摘要
玉米丝黑穗病是一种世界性病害。近年来,随着感病品种的大量推广种植,该病又
回升蔓延且逐年加重,再次成为我国春玉米区的主要病害之一。最经济有效的防病途径
是采取以种植抗病品种为主的综合防治措施,而抗性遗传理论是抗病育种的前提。分子
标记技术及数量性状(QTL)定位方法的发展为深入研究抗丝黑穗病的遗传规律提供了
有效的手段。本文利用在我国玉米生产上起重要作用的自交系 Mo17(抗)和黄早四(感)
组配作图群体和性状评价群体,在人工接种条件下进行抗病性评价;采用 SSR 标记技术
构建遗传连锁图谱,利用复合区间定位方法确定玉米抗丝黑穗病 QTL 的数目、位置及效
应,比较不同地点不同来源病原菌条件下 Mo17 抗病遗传的差异,同时研究了重要相关
性状 QTL,为抗病材料分子标记辅助选择提供理论依据。研究结果如下:
(1)以黄早四×Mo17 的 F2 分离群体(184 个单株)为作图群体,构建了含有 87
个SSR标记位点的遗传连锁图谱,覆盖玉米基因组1655.4 cM,标记间平均图距19.03 cM。
(2)采用复合区间作图法在哈尔滨人工接种条件下于第 1、2、3、4、7 染色体上
分别检测到 1 个抗病 QTL,可解释的表型变异分别为 15.1%、13.21%、13.1%、11.4%和
7.1%,除第 2、7 染色体上的 QTL 表现为超显性外,其余均表现为部分显性和加性效应。
在吉林人工接种条件下于 1、2、3、6、8、9 染色体上共检测到 6 个 QTL。比较哈尔滨
和吉林两个地点的定位结果,其中第 1、2 染色体上检测到的 QTL 位置和表型贡献率基
本相同,第 3 染色体上的 QTL 位置相近,其余染色体上检测的 QTL 位置完全不同。在
吉林,第 9 染色体上的 QTL 具有较高的表型贡献率,且表现为超显性。
(3)通过对哈尔滨和吉林两点平均发病率的 QTL 分析,发现在第 1、2、3 染色体
上均检测到了在两个试验点都能检测到的 4 个 QTL,而且位置相同,这说明控制玉米丝
黑穗病的基因具有一致性和环境稳定性。第 4 染色体上重新检测到一个新的 QTL,但贡
献率较低。
(4)相关分析表明,玉米丝黑穗病的发病率与产量、株高存在极显著的负相关性,
与百粒重的相关性亦达到了显著水平。
(5)利用构建的 SSR 连锁图谱和复合区间作图法对接种条件下的产量、株高和百
粒重分别进行 QTL 分析,在第 1、2、3 染色体上检测到 4 个控制产量的 QTL;在第 4、
8、9、10 染色体上检测到 4 个控制株高的 QTL;在第 6、9 染色体上检测到 2 个控制百
粒重的 QTL。
Head Smut is one of the most important diseases of maize in the world. It
happens in the most maize zone at different levels. It has already become one of
the most serious diseases, causing a significant yield and quality losses, especially
in maize spring area of China. The advent of molecular markers and QTL mapping
methods in the last decade provides an opportunity to deeply study the genetic
principles of resistance to head smut.

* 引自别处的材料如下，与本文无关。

/-- The greater of two values. -/
def qmax (a b : QR) : QR := if a.lt b then b else a

/-- The scale of a block (09 R373): its code and whether it counts saturated. -/
def blockScale (tf bias : Nat) (vs : List FV) : Nat × Bool :=
  if vs.any (fun v => match v with | .fin _ _ => false | _ => true) then (0xFF, false)
  else
    let amax := vs.foldl (fun m v => match v with | .fin x _ => qmax m x.abs | _ => m) QR.zero
    if amax.sign = 0 then (0, false)
    else match (rangeFrom 1 254).find? (fun (s : Nat) => (amax.quarter (128 - (s : Int))).le (maxFin tf bias)) with
      | some s => (s, false)
      | none => (0xFE, true)

/-- One row of BLOCKMAX. -/
def Item.blockmaxUnit (it : Item) (e : Eng) (r : Nat) : EM URes := do
  let l := it.f 5 63 32
  let f := it.f 6 3 0
  let k := fmtBits f / 8
  let bs ← e.rd (vaAdd (it.w 2) (r * it.f 6 63 32 * k)) (l * k)
  let vs := rowValues f l bs
  let ss := (List.range (cdiv l 32)).map (fun j => blockScale (it.f 6 7 4) (it.f 6 11 8) ((vs.drop (32 * j)).take 32))
  return ⟨[(vaAdd (it.w 3) (r * it.f 7 31 0), ss.flatMap (fun s => leBytes 1 s.1))], (ss.map (fun s => b2n s.2)).sum, 0⟩

/-- G of a format (04 R156). -/
def boundG (f bias : Nat) : Int :=
  match f with
  | 0 => 2 | 1 => 4 | 2 => 4 | 3 => 8 | 4 => 16 - (bias : Int) | 5 => 16 - (bias : Int)
  | 6 => 4 | 7 => 4 | 8 => 8 | 9 => 8 | 10 => 32 | _ => 128

/-- The largest scale of an operand (09 R374): 128 with no other code. -/
def largestScale (bs : List Byte) : Nat :=
  let m := bs.foldl (fun m b => if b.toNat = 0 || b.toNat = 0xFF then m else max m b.toNat) 0
  if m = 0 then 128 else m

/-- A_c of 04 R175. -/
def coverAnchor (fa ba sa fb bb sb : Nat) : Int :=
  boundG fa ba + boundG fb bb + -((-((sa : Int) + sb - 256)) / 4) - 1

/-- A slice of ANCHOR: it reads its scale bytes, A before B; the last slice writes the word. -/
def Item.anchorSlice (it : Item) (e : Eng) : EM URes := do
  let na := it.f 5 31 0
  (rangeFrom it.pos (it.sliceEnd - it.pos)).forM (fun i => do
    let b ← e.rd (if i < na then vaAdd (it.w 2) i else vaAdd (it.w 4) (i - na)) 1
    EM.upd (fun d => d.modItem it.ring it.index (fun it => { it with bytes := it.bytes ++ b }))
    it.reach (i + 1))
  let d ← EM.dev
  let bs := ((d.item? it.ring it.index).map (·.bytes)).getD []
  if it.sliceEnd = it.last then
    let a := coverAnchor (it.f 6 3 0) (it.f 6 11 8) (largestScale (bs.take na)) (it.f 6 7 4) (it.f 6 15 12) (largestScale (bs.drop na))
    let c := max (-160) (min 160 a)
    e.commit ⟨[(it.w 3, leBytes 8 (ofInt 16 c * 2 ^ 16))], 0, 0⟩
    return ⟨[], b2n (decide (160 < a)), 0⟩
  return {}

/-- The histogram of values (09 R375): 132 counts and the largest magnitude as F64. -/
def histBytes (vs : List FV) : List Byte :=
  let cls := vs.map (fun v => match v with
    | .nan => 130
    | .inf _ => 129
    | .fin x _ => if x.sign = 0 then 128 else (64 + max (-64) (min 63 x.abs.expo)).toNat)
  let count := fun k => min 0xFFFFFFFF (cls.filter (· == k)).length
  let big := vs.foldl (fun m v => match v with | .fin x _ => qmax m x.abs | _ => m) QR.zero
  (List.range 132).flatMap (fun k => leBytes 4 (if k = 131 then 0 else count k)) ++ leBytes 8 (fpF64.rne (.of big))

/-- A slice of HIST: it reads its elements; the last slice writes the 536 bytes. -/
def Item.histSlice (it : Item) (e : Eng) : EM URes := do
  let f := it.f 6 3 0
  let k := fmtBits f / 8
  (rangeFrom it.pos (it.sliceEnd - it.pos)).forM (fun i => do
    let bs ← e.rd (vaAdd (it.w 2) (i * k)) k
    EM.upd (fun d => d.modItem it.ring it.index (fun it => { it with bytes := it.bytes ++ bs }))
    it.reach (i + 1))
  let d ← EM.dev
  let all := ((d.item? it.ring it.index).map (·.bytes)).getD []
  if it.sliceEnd = it.last then e.commit ⟨[(it.w 3, histBytes (rowValues f it.last all))], 0, 0⟩
  return {}

/-! ### Descriptor checks and assignment (09 R339 to R342, R352) -/

/-- The scratch operand of a kind, when it has one: VA and bytes. -/
def Item.scratch? (it : Item) : Option (Nat × Nat) :=
  match it.kind with
  | 3 => some (it.w 4, it.scratchBytes)
  | 4 => some (it.w 4, it.fftN * 2 * it.compBytes)
  | _ => none

/-- Whether the operation can start at a position other than 0 (09 R347). -/
def Item.resumable (it : Item) : Bool :=
  match it.kind with
  | 0 => true
  | 1 => true
  | 2 => it.cop == 1
  | 5 => true
  | 7 => it.cop == 0
  | _ => false

/-- The reserved fields, codes and limits of a CRANE descriptor (09 R339, R342, R355 to R375). -/
def Item.craneOk (it : Item) : Bool :=
  it.w0ok && it.f 1 31 16 == 0 && it.f 1 7 3 == 0 && (decide (it.cdeck < 8) || it.cdeck == 15) &&
  (match it.kind with
    | 0 => it.cop == 0 && it.convertPre
    | 1 => decide (it.cop ≤ 2) && it.gatherOk it.cop
    | 2 => decide (it.cop ≤ 1) && it.f 5 63 36 == 0 && decide (it.dFmt ≤ 13) && it.w 6 == 0 && it.w 7 == 0 &&
        (if it.cop = 0 then it.w 4 == 0 && it.w 2 % 4 == 0 else it.dN % 8 == 0 && it.startPos % 8 == 0)
    | 3 => decide (it.cop ≤ 3) && (it.kfmt == 11 || it.kfmt == 12 || it.kfmt == 13) && it.f 5 39 37 == 0 && it.f 5 63 57 == 0 &&
        (if it.cop ≤ 1 then decide (it.sN ≤ if it.kfmt = 12 then 2 ^ 23 else 2 ^ 24)
         else decide (it.topK ≤ 65536 ∧ (it.topK ≤ it.sN ∨ it.sN = 0)))
    | 4 => it.f 1 11 11 == 0 && it.f 6 63 32 == 0 && it.w 7 == 0 &&
        it.fftDims.all (fun m => m == 0 || (radixStages m).2) && decide (it.fftN ≤ 2 ^ 24)
    | 5 => decide (it.cop ≤ 5) && it.f 5 63 32 == 0 && it.f 7 63 32 == 0 && (it.cop ≠ 5 || it.startPos % 8 == 0)
    | 6 => decide (it.cop ≤ 1) && it.w 4 == 0 && it.f 5 63 32 == 0 && it.w 6 == 0 && it.w 7 == 0
    | _ =>
      (match it.cop with
        | 0 => (let f := it.f 6 3 0; f == 10 || f == 11 || f == 12) && decide (it.f 6 7 4 ≤ 9) && it.w 4 == 0 && it.f 6 31 12 == 0 &&
            it.f 7 63 32 == 0
        | 1 => decide (it.f 6 3 0 ≤ 11 ∧ it.f 6 7 4 ≤ 11) && it.f 6 63 16 == 0 && it.w 7 == 0
        | 2 => (let f := it.f 6 3 0; f == 10 || f == 11 || f == 12) && it.w 4 == 0 && it.f 5 63 32 == 0 && it.f 6 63 4 == 0 &&
            it.w 7 == 0
        | _ => false))

/-- The item's operands make it empty (09 R352). -/
def Item.craneEmpty (it : Item) : Bool :=
  match it.kind with
  | 1 => it.gN == 0 || it.gL == 0
  | 2 => it.dN == 0
  | 3 => it.sN == 0 || (decide (2 ≤ it.cop) && it.topK == 0)
  | 4 => it.fftN == 0
  | 5 => it.f 5 31 0 == 0
  | 6 => it.f 5 31 0 == 0
  | 7 => if it.cop = 0 then it.f 5 31 0 == 0 || it.f 5 63 32 == 0
      else if it.cop = 1 then it.f 5 31 0 == 0 && it.f 5 63 32 == 0 else it.f 5 31 0 == 0
  | _ => false

/-- The VAs a descriptor names (11 R412). -/
def Item.craneVas (it : Item) : List Nat :=
  match it.kind with
  | 0 => [it.w 2, it.w 3, it.w 4]
  | 1 => if it.cop = 1 then [it.w 2, it.w 3, it.w 4, it.w 7] else [it.w 2, it.w 3, it.w 4]
  | 2 => if it.cop = 1 then [it.w 2, it.w 3, it.w 4] else [it.w 2, it.w 3]
  | 3 => [it.w 2, it.w 3, it.w 4, it.w 6, it.w 7]
  | 4 => [it.w 2, it.w 3, it.w 4]
  | 5 => [it.w 3]
  | 6 => [it.w 2, it.w 3]
  | _ => if it.cop = 1 then [it.w 2, it.w 3, it.w 4] else [it.w 2, it.w 3]

/-- The warehouse of a range of VAs, when it lies in one. -/
def Dev.warehouseOf (d : Dev) (ctx va len : Nat) : Option Nat :=
  let gs := rangeFrom (va / 2 ^ 21) (if len = 0 then 1 else (va + len - 1) / 2 ^ 21 - va / 2 ^ 21 + 1)
  let ks := gs.map (fun g => (d.peek ctx (max va (g * 2 ^ 21))).bind (fun p =>
    match space p.2 with | .warehouse k _ => some k | _ => none))
  match ks with
  | some k :: rest => if rest.all (fun x => x == some k) then some k else none
  | _ => none

/-- The units a quantum counts, per ns and per position (09 R345): rate and cost in bits, records or
points. A bag costs its rows, as `Dev.craneWork` counts them. -/
def Item.craneCost (it : Item) : Nat × Nat :=
  match it.kind with
  | 0 => (4096, max (fmtBits it.sfmt) (fmtBits it.dfmt))
  | 1 => (if it.cop = 2 then 1024 else 2048, max 1 (8 * it.rowBytes))
  | 2 => (8192, fmtBits it.dFmt)
  | 3 => (4, 1)
  | 4 => (if it.fftF64 then 100 else 200, 1)
  | 5 => (4096, [32, 64, 32, 64, 32, 1].getD it.cop 32)
  | 6 => (if it.cop = 0 then 256 else 2048, 8192)
  | _ => if it.cop = 1 then (512, 8) else (8192, (if it.cop = 0 then max 1 (it.f 5 63 32) else 1) * fmtBits (it.f 6 3 0))

/-- A U32 of a context's memory as it stands, without loading or failing. -/
def Dev.peek32 (d : Dev) (ctx va : Nat) : Nat :=
  match d.peek ctx va with
  | some (_, pa) => leNat (d.mem.read pa 4)
  | none => 0

/-- Rows of a bag, by the offsets as they stand when a slice is cut; the row it writes stands for an empty
one's (09 R345; log entry 225). -/
def Dev.bagRows (d : Dev) (it : Item) (b : Nat) : Nat :=
  max 1 (d.peek32 it.ctx (vaAdd (it.w 7) (4 * b + 4)) - d.peek32 it.ctx (vaAdd (it.w 7) (4 * b)))

/-- An item is a BAGSUM of a crane. -/
def Item.isBagsum (it : Item) : Bool := it.typ == tCrane && it.kind == 1 && it.cop == 1

/-- Units of crane work from one position to another (09 R345). -/
def Dev.craneWork (d : Dev) (it : Item) (lo hi : Nat) : Nat :=
  max 1 it.craneCost.2 *
    (if it.isBagsum then ((rangeFrom lo (hi - lo)).map (d.bagRows it)).sum else hi - lo)

/-- The end of a BAGSUM's slice that has some rows' room: whole bags. -/
def Dev.bagsWithin (d : Dev) (it : Item) : Nat → Nat → Nat → Nat
  | 0, b, _ => b
  | fuel + 1, b, room =>
    let r := d.bagRows it b
    if r ≤ room then d.bagsWithin it fuel (b + 1) (room - r) else b

/-- The item's last position as its descriptor gives it, 0 for CONVERT and digests, whose block or list
gives it (09 R347). -/
def Item.craneLast (it : Item) : Nat :=
  match it.kind with
  | 1 => it.gN
  | 2 => it.dN
  | 3 => if it.cop ≤ 1 then it.passes * it.sN else it.sN
  | 4 => it.fftStages * it.fftN
  | 5 => it.f 5 31 0
  | 7 => if it.cop = 1 then it.f 5 31 0 + it.f 5 63 32 else it.f 5 31 0
  | _ => 0

/-- Bits that a crane item reads or writes at a position, as 09 R345 counts them; a record or a point counts
its bytes. -/
def Item.craneBits (it : Item) : Nat :=
  match it.kind with
  | 3 => 8 * (it.keyBytes + 4)
  | 4 => 16 * it.compBytes
  | _ => it.craneCost.2

/-- Bytes of a crane item still to do (09 R340 rule 5; log entry 224): from its start, or its position, to its
last position; one quantum's bytes while that is not known. -/
def Dev.craneBytes (d : Dev) (it : Item) : Nat :=
  let last := if it.checked then it.last else it.craneLast
  if last = 0 then d.quantum it.craneCost.1 / 2048
  else (last - max it.pos it.startPos) * it.craneBits / 8

/-- Unfinished admitted bytes of a crane (09 R340). -/
def Dev.craneLoad (d : Dev) (key : Nat) : Nat :=
  ((d.items.filter (fun it => it.typ == tCrane && it.assigned && it.engine == key && it.status.isNone)).map
    d.craneBytes).sum

/-- Deck-to-deck links between two decks on the normal route (01 R25): hub links are not deck links. -/
def deckHops (a b : Nat) : Nat :=
  let half := fun k => if k % 4 ≤ 1 then 0 else 1
  let row := fun k => k / 4
  let toHub := fun k => if k % 4 = 1 || k % 4 = 2 then 0 else 1
  if half a = half b then
    (if a % 4 = b % 4 then 0 else 1) + (if row a = row b then 0 else 1)
  else toHub a + toHub b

In this study, a F2 population with 191
individuals, derived from a cross of Huangzao4×Mo17, is used to construct a
genetic map and locate QTLs of head smut and correlative agronmic characters
and analyse the genetic effect. The main results are summarized as follows:
(1) From 330 SSR primer pairs, 87 amplify polymorphism clearly between
two parents. These 87 polymorphic loci were used in analysing genotypes of the F2
population. In the F2 population, the allele frequencies of Huangzao4 and Mo17 in
all 191 informative loci are 48.13 % and 52.97%, respectively.The allele ratio
approximated to the expected 1:1. Chi-square test indicated that 21 markers(24%
of all) skew from the expected 1:1 gene segregation, and 17 markers (20% of all)

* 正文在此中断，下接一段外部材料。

-- ==== Sys2Proof/Machine/Colls.lean ====
section
/-! DEFINITION. Collectives (14 R555 to R560): participants, the exchange of syncs, the stages of a
reduction, a gather or a broadcast step by step, and their messages. -/
namespace Sys2Proof.Machine

/-! ### Descriptor fields (11 R436) -/

def Item.collOp (it : Item) : Nat := it.f 1 3 0
def Item.collFmt (it : Item) : Nat := it.f 1 7 4
def Item.collDims (it : Item) : Nat := it.f 1 10 8
def Item.collPh1 (it : Item) : Bool := it.b 1 11
def Item.collId (it : Item) : Nat := it.f 1 63 32
def Item.collN (it : Item) : Nat := it.f 4 31 0
def Item.collRoot (it : Item) : Nat := it.f 7 14 0
/-- Bytes of an element. -/
def Item.collSize (it : Item) : Nat :=
  if it.collFmt = 14 then (if it.collPh1 then 16 else 64) else fmtBits it.collFmt / 8

/-- The dimensions of a DIMS field, ascending. -/
def dimsOf (m : Nat) : List Nat := (List.range 3).filter (bit m)

/-- The number of participants (14 R555). -/
def Dev.collP (d : Dev) (dims : Nat) : Nat := (dimsOf dims).foldl (fun p k => p * d.dimSize k) 1

/-- This node's rank: the lowest-numbered dimension is the most significant digit (14 R555). -/
def Dev.collRank (d : Dev) (dims : Nat) : Nat := (dimsOf dims).foldl (fun r k => r * d.dimSize k + coord d.node k) 0

/-- A node takes part. -/
def Dev.takesPart (d : Dev) (dims n : Nat) : Bool :=
  d.inTorus n && (List.range 3).all (fun k => bit dims k || coord n k == coord d.node k)

/-- Receive-buffer elements: the item's last position (14 R556, R560). -/
def Dev.collLast (d : Dev) (it : Item) : Nat :=
  match it.collOp with
  | 1 => it.collN / d.collP it.collDims
  | 2 => it.collN * d.collP it.collDims
  | _ => it.collN

/-- The checks of a COLLECTIVE at its release (11 R439, R440; 14 R549, R555, R556, R560). -/
def Dev.collVerdict (d : Dev) (it : Item) : Verdict :=
  let c := it.connOf
  let w := d.cw0 c
  let f := it.collFmt
  if cwValid w && cwCtx w ≠ it.ctx then .denied
  else if !(it.w0ok && it.zeros [(1, 31, 12), (4, 63, 32), (7, 63, 15)]) || 3 < it.collOp then .invalid
  else if !(f == 10 || f == 11 || f == 14) || (it.collPh1 && f ≠ 14) then .invalid
  else if it.collOp = 1 && it.collN % d.collP it.collDims ≠ 0 then .invalid
  else if it.collOp = 3 && !d.takesPart it.collDims it.collRoot then .invalid
  else if cwValid w && !cwGroup w then .invalid
  else match segVerdict (if f = 14 then [it.w 2, it.w 3, it.w 5, it.w 6] else [it.w 2, it.w 3]) with
    | some v => v
    | none => if (d.conn c).state ≠ 2 then .fail 0x17 0 else .run (d.collLast it)

/-- The operand ranges at this node. -/
def Dev.collRanges (d : Dev) (it : Item) : List (Nat × Nat) :=
  [(it.w 2, it.collN * it.collSize), (it.w 3, d.collLast it * it.collSize)]

/-! ### Neighbours -/

/-- The sequence of a group with a neighbour; in a dimension of size 2 both directions reach one. -/
def Dev.nbKey (d : Dev) (c k : Nat) (plus : Bool) : Nat :=
  4096 + 8 * c + 2 * k + (if plus && d.dimSize k ≠ 2 then 1 else 0)

/-- The neighbours of a collective: sequence key and node. -/
def Dev.nbs (d : Dev) (it : Item) : List (Nat × Nat) :=
  ((dimsOf it.collDims).filter (fun k => d.dimSize k ≠ 1)).flatMap (fun k =>
    let lo := (d.nbKey it.connOf k false, d.neighbour d.node k false)
    if d.dimSize k = 2 then [lo] else [lo, (d.nbKey it.connOf k true, d.neighbour d.node k true)])

/-- The sequence key of a neighbour by its node id. -/
def Dev.nbKeyOf (d : Dev) (c src : Nat) : Option Nat :=
  (List.range 3).findSome? (fun k =>
    if d.dimSize k = 1 then none
    else if src = d.neighbour d.node k false then some (d.nbKey c k false)
    else if src = d.neighbour d.node k true then some (d.nbKey c k true)
    else none)

/-- Send the waiting collective messages of a sequence that may go. -/
def Dev.pumpKey (d : Dev) (key g : Nat) : Nat → Dev
  | 0 => d
  | fuel + 1 =>
    match (d.conn key).sendq with
    | [] => d
    | m :: rest =>
      if (d.conn g).state ≠ 2 || !d.maySend key g (msgBytes m.body) then d
      else ((d.modConn key (fun x => { x with sendq := rest })).sendSeq key g m none).pumpKey key g fuel

/-- Send a collective message to a neighbour in sequence. -/
def Dev.sendNb (d : Dev) (c : Nat) (nb : Nat × Nat) (b : MsgBody) : Dev :=
  (d.modConn nb.1 (fun x => { x with sendq := x.sendq ++ [plainMsg nb.2 c 0 b] })).pumpKey nb.1 c 64

/-! ### Elements -/

/-- An element's value as bytes; a T128 element carries its anchor and flags after them. -/
abbrev Elem := List Byte

/-- The T128 value of an element and its anchor. -/
def elemTal (ph1 : Bool) (e : Elem) : Tal × Int :=
  let k := if ph1 then 16 else 64
  let tail := e.drop k
  let fl := leNat (tail.drop 2)
  (Tal.ofBytes (e.take k) ph1 (bit fl 0) (bit fl 1), toInt 16 (leNat (tail.take 2)))

/-- The element of a T128 value. -/
def talElem (ph1 : Bool) (t : Tal) (a : Int) : Elem :=
  t.bytes ph1 ++ leBytes 2 (ofInt 16 a) ++ leBytes 1 (b2n t.poison + 2 * b2n t.overflow)

/-- v + x (14 R557): nearest even with overflow counted, or tally addition, whose flags are counted where its
result is written. -/
def collAdd (f : Nat) (ph1 : Bool) (v x : Elem) : Elem × Nat :=
  if f = 14 then
    let (tv, av) := elemTal ph1 v
    let (tx, ax) := elemTal ph1 x
    let t := tv.join av tx ax
    (talElem ph1 t av, 0)
  else
    let p := if f = 10 then fpH16 else fpF32
    let a := p.decode (leNat v)
    let b := p.decode (leNat x)
    let r := p.rne (a.add b)
    let fin := match a, b with | .fin _ _, .fin _ _ => true | _, _ => false
    let inf := match p.decode r with | .inf _ => true | _ => false
    (leBytes (fmtBits f / 8) r, b2n (fin && inf))

/-- Read element `i` of a buffer with its anchor records (04 R182). -/
def Item.collRead (it : Item) (e : Eng) (base anchors n i : Nat) : EM Elem := do
  let k := it.collSize
  let bs ← e.rd (vaAdd base (i * k)) k
  if it.collFmt = 14 then
    let r := Anchor.ofBytes (← e.rd (vaAdd anchors (16 * (i / 32))) 16) (min 32 (n - i / 32 * 32))
    return bs ++ leBytes 2 (ofInt 16 r.a) ++ leBytes 1 (b2n (bit r.poison (i % 32)) + 2 * b2n (bit r.overflow (i % 32)))
  else return bs

/-- The writes of element `i` of the receive buffer: its anchor record takes the anchor and flags, and an element
whose anchor differs from that of its run is poisoned (04 R185). A T128 element written poisoned or overflowed
counts saturated (04 R165). -/
def Item.collWrite (it : Item) (e : Eng) (n i : Nat) (v : Elem) : EM URes := do
  let k := it.collSize
  let elem := (vaAdd (it.w 3) (i * k), v.take k)
  if it.collFmt ≠ 14 then return ⟨[elem], 0, 0⟩
  let cnt := min 32 (n - i / 32 * 32)
  let ra := vaAdd (it.w 6) (16 * (i / 32))
  let (t, a) := elemTal it.collPh1 v
  let old ← if i % 32 = 0 then pure (⟨a, 0, 0⟩ : Anchor) else do
    let bs ← e.rd ra 16
    pure (Anchor.ofBytes bs cnt)
  let j := i % 32
  let poison := t.poison || old.a ≠ a
  let r : Anchor := { a := old.a, poison := setBits old.poison j j (b2n poison),
                      overflow := setBits old.overflow j j (b2n t.overflow) }
  return ⟨[elem, (ra, r.bytes cnt)], b2n (poison || t.overflow), 0⟩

skew from the expected 1:2:1 genotypic segregation. These skew loci most lie in 2
and 6 chromosomes.
(2) The genetic linkage maps were constructed with 87 SSR markers based on
a maize population consisting of 191 F2 individuals from the cross Mo17×
Huangzao4, covering 1655.4cM on total ten chromosomes with an average
interval length of 19.03cM. With the method of composite interval mapping, five
QTL conferring resistance to head smut were identified on chromosomes1, 2, 3, 4
and 7 in F3 populations in Harbin; six QTLs conferring resistance to head smut
were identified on chromosomes1, 2, 3, 6, 8 and 9 in F3 populations in Jilin,
respectively. Combined analysis identifys four QTLs, which are identified in Harbin
and Jilin on chromosomes 1, 2 and 3. The other QTL is identified on chromosome 4,
contributing a low phenotypic variance.
(3) The linear correlation between disease incidence of head smut and grain
yield, plant height, 100-keneral weight, were all highly(p≤0.01) or sinificant(p≤
0.05).
(4) With the method of composite interval mapping, four QTLs conferring
grain yield under inoculating were identified on chromosomes1, 2 and 3 in F3
populations; four QTLs conferring plant height under inoculating were identified
on chromosomes4, 8, 9 and10; two QTL conferring 100-keneral weight under
inoculating were identified on chromosomes 6 and 9 in F3 populations,
respectively.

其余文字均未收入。